Go through the entries one line at a time, and gather every line that has the word "glob".

(Records from a data source)
........

-- ==== Sys2Proof/Machine/Update.lean ====
section
/-! DEFINITION. The update engine's commands and events (R436 to R449). -/

namespace Sys2Proof.Machine

/-- The update commands are accepted in RUN and STANDBY (R361); their ERR elsewhere is not stated. -/
def updStates (s : State) : Bool := decide (s.glob.st = .run) || decide (s.glob.st = .standby)

/-- A session is opened (R437): the command is done once the journal is written. -/
def updOpen (len : Nat) (s : State) : State :=
  let s := { s with upd := { s.upd with err := 0, inp := 0, len := len, out := 0, man := none, buf := [], wait := none, mark := 0,
                                        used := 0 } }
  let s := slotBusy (raiseG 55 0 (updState 1 s))
  grant { s with upd := { s.upd with jact := .begin } }

/-- UPD_BEGIN's own checks (R449). -/
def updBeginBody (p : Packet) (s : State) : State :=
  match p.params with
  | [k, a, b, c, d] =>
    let len := leNat [a, b, c, d]
    if k.toNat > 1 ∨ len < 304 ∨ len > 1048576 then reject 0x01 s
    else if [1, 2, 3, 5].contains s.upd.st then reject 0x02 s
    else if s.fl.ro.getLsbD 6 then reject 0x03 s
    else if !updStates s then rejectOpen s
    else updOpen len s
  | _ => reject 0x01 s

/-- UPD_BEGIN. -/
def execUpdBegin (p : Packet) (s : State) : Host.Outcome State Fault Refusal := .next (packet 0x50 false p (updBeginBody p) s)

/-- The manifest is complete: it is checked, and ends the session or goes to sector 400 (R435, R438, R439). -/
def checkManifest (reads : Bool) (s : State) : State :=
  let m := s.upd.buf.take 304
  let e := manifestError reads m s
  if e ≠ 0 then updError (BitVec.ofNat 8 e) (if e = 0x11 then sigFail (manifestSigner m) s else s)
  else
    raiseG 55 1 { s with upd := { s.upd with man := some (manifestOf m), buf := s.upd.buf.drop 304, used := 304, mark := 304,
                                             want := some .updMan } }

/-- New bytes in receiving: they wait for room, or enter the buffer and the engine goes on. -/
def updReceive (reads : Bool) (bs : List Byte) (s : State) : State :=
  if s.upd.buf.length + bs.length > bufRoom then slotBusy { s with upd := { s.upd with wait := some bs } }
  else
    let s := slotBusy (takeBytes bs s)
    let s := if s.upd.man.isNone ∧ s.upd.used = 0 ∧ s.upd.buf.length ≥ 304 then checkManifest reads s else s
    let s := updPump (grant s)
    if slotHas s 0x51 then slotEnd 3 0 [] s else s

/-- UPD_DATA's own checks (R438, R449). In interrupted it takes the session up again (R436). -/
def updDataBody (reads : Bool) (p : Packet) (s : State) : State :=
  let ofs := leNat (p.params.take 4)
  let bs := p.params.drop 4
  if bs = [] ∨ bs.length > 57 then reject 0x01 s
  else if s.upd.st ≠ 1 ∧ s.upd.st ≠ 4 then reject 0x02 s
  else if ofs > s.upd.inp ∨ ofs + bs.length > s.upd.len then reject 0x03 s
  else if !updStates s then rejectOpen s
  else
    let s := if s.upd.st = 4 then raiseG 55 4 (updState 1 s) else s
    updReceive reads (bs.drop (s.upd.inp - ofs)) s

/-- UPD_DATA. `reads`: the booted slot reads as it was programmed (log entry 9). -/
def execUpdData (p : Packet) (reads : Bool) (s : State) : Host.Outcome State Fault Refusal :=
  .next (packet 0x51 false p (updDataBody reads p) s)

/-- Every byte has arrived and every sector is written. -/
def updComplete (s : State) : Bool :=
  s.upd.man.isSome && decide (s.upd.inp = s.upd.len) && decide (s.upd.used = s.upd.len) && s.upd.buf.isEmpty

/-- UPD_END's own checks (R442). -/
def updEndBody (p : Packet) (s : State) : State :=
  if p.params ≠ [] then reject 0x01 s
  else if s.upd.st ≠ 1 ∨ !updComplete s then reject 0x02 s
  else if !updStates s then rejectOpen s
  else grant (slotBusy (updState 2 { s with bus := { s.bus with prog := 0 } }))

/-- UPD_END. -/
def execUpdEnd (p : Packet) (s : State) : Host.Outcome State Fault Refusal := .next (packet 0x52 false p (updEndBody p) s)

/-- The result digests of the parts are right (R433, R442). -/
def digestsOk (m : Manifest) (s : State) : Bool :=
  let named := fun k => (entryOf m.bytes k).map (fun e => slice e 8 40)
  (!m.fw || (inactive s).any (fun h => h.bytes.isSome && decide (some (imageDigest s (!s.upd.bootedB) h) = named 1))) &&
  (!m.cfg || decide (some (sha256 (cfgPart s)) = named 2))

/-- What is wrong with the new image, 0 with nothing: key and signature, the header's digest, the SVN, the revocation request. -/
def imageError (s : State) : Nat :=
  match inactive s with
  | none => 0x11
  | some h =>
    if !keyPresent s.otp.shd h.key || !imageSigned s h then 0x11
    else if !imageWhole s (!s.upd.bootedB) h then 0x15
    else if !svnOk s h.svn then 0x12
    else if !revokeOk s 0 h.revoke h.key then 0x10
    else 0

/-- The checks of UPD_END have ended: ready, or an error (R436, R442). What does not read as it was programmed has not the digest
that the manifest names. -/
def updVerified (reads : Bool) (m : Manifest) (s : State) : State :=
  let h := inactive s
  let e := if !(reads && digestsOk m s) then 0x15 else if m.fw then imageError s else 0
  if e = 0x11 then updError 0x11 (sigFail ((h.map (·.key)).getD 0) s)
  else if e = 0x12 then updError 0x12 (raiseIf (decide ((h.map (·.svn)).getD 0 < arcnt s.otp.shd)) (16 * 54 + 7) s)
  else if e ≠ 0 then updError (BitVec.ofNat 8 e) s
  else
    let s := raiseG 55 2 (updState 3 s)
    grant (if slotHas s 0x52 then slotEnd 3 0 [] { s with bus := { s.bus with prog := 100 } } else s)

/-- UPD_VERIFY_END. `reads`: the new parts read as they were programmed (log entry 9). -/
def execUpdVerifyEnd (reads : Bool) (s : State) : Host.Outcome State Fault Refusal :=
  .next (match s.upd.man with
    | some m => if fwOn s && decide (s.upd.st = 2) then updVerified reads m s else s
    | none => s)

/-- The eight bytes of UPD_RESUME_INFO (R441). -/
def resumeInfo (s : State) : List Byte :=
  leBytes 4 s.upd.mark ++ leBytes 2 s.upd.out ++ [BitVec.ofNat 8 s.upd.st, s.upd.err]

/-- UPD_RESUME_INFO. -/
def execUpdResumeInfo (p : Packet) (s : State) : Host.Outcome State Fault Refusal :=
  .next (packet 0x53 false p (fun s =>
    if p.params ≠ [] then reject 0x01 s else if !updStates s then rejectOpen s else doneWith (resumeInfo s) s) s)

/-- A trial that may be confirmed: the forward sequence has ended complete (R447). -/
def mayConfirm (s : State) : Bool := decide (s.upd.st = 5) && !s.upd.fell && s.seq.ended && decide (s.seq.phase = 2)

/-- UPD_CONFIRM: done once the confirming journal write has completed (R447, R443). -/
def execUpdConfirm (p : Packet) (s : State) : Host.Outcome State Fault Refusal :=
  .next (packet 0x54 false p (fun s =>
    if p.params ≠ [] then reject 0x01 s
    else if !mayConfirm s then reject 0x02 s
    else if !updStates s then rejectOpen s
    else confirm (slotBusy s)) s)

/-- TCONF_EXPIRE: AUTOCONF confirms after TCONF in RUN and STANDBY (R447). -/
def execTconfExpire (s : State) : Host.Outcome State Fault Refusal :=
  .next (
    let s := disarm .tconfExpire s
    match s.upd.man with
    | some m => if fwOn s && mayConfirm s && m.autoconf && updStates s then confirm { s with upd := { s.upd with confEnd := none } } else s
    | none => s)

/-- TTRIAL_EXPIRE: the trial falls back (R446). -/
def execTtrialExpire (s : State) : Host.Outcome State Fault Refusal :=
  .next (
    let s := disarm .ttrialExpire s
    if anvilOn s && !s.glob.floor then fallback s else s)

/-- UPD_ROLLBACK by state (R448, R449). -/
def updRollbackBody (p : Packet) (s : State) : State :=
  if p.params ≠ [] then reject 0x01 s
  else if [1, 2, 3, 4].contains s.upd.st then
    (if !updStates s then rejectOpen s
     else grant (doneWith [] (raiseG 55 6 (updState 0 (cancelSession s)))))
  else if s.upd.st = 5 then (if !updStates s then rejectOpen s else fallback s)
  else match inactive s with
    | some h =>
      if !s.upd.prevOk then reject 0x02 s
      else if h.svn < arcnt s.otp.shd then reject 0x12 s
      else if !updStates s then rejectOpen s
      else grant (doneWith [] (raiseG 55 10 (wantJournal { s with upd := { s.upd with nextB := !s.upd.bootedB } })))
    | none => reject 0x02 s

/-- UPD_ROLLBACK. -/
def execUpdRollback (p : Packet) (s : State) : Host.Outcome State Fault Refusal := .next (packet 0x55 false p (updRollbackBody p) s)

/-- UPDCTL.ACTIVATE (R444). -/
def activateBit (s : State) : State := if s.upd.st = 3 then requestReset .upd s else berrRorsv s

/-- UPDCTL_ACTIVATE. -/
def execUpdctlActivate (s : State) : Host.Outcome State Fault Refusal := .next (onPage 0x59 activateBit s)

end Sys2Proof.Machine
end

........

▸ **Solution to this exercise**
def updStates (s : State) : Bool := decide (s.glob.st = .run) || decide (s.glob.st = .standby)
    if anvilOn s && !s.glob.floor then fallback s else s)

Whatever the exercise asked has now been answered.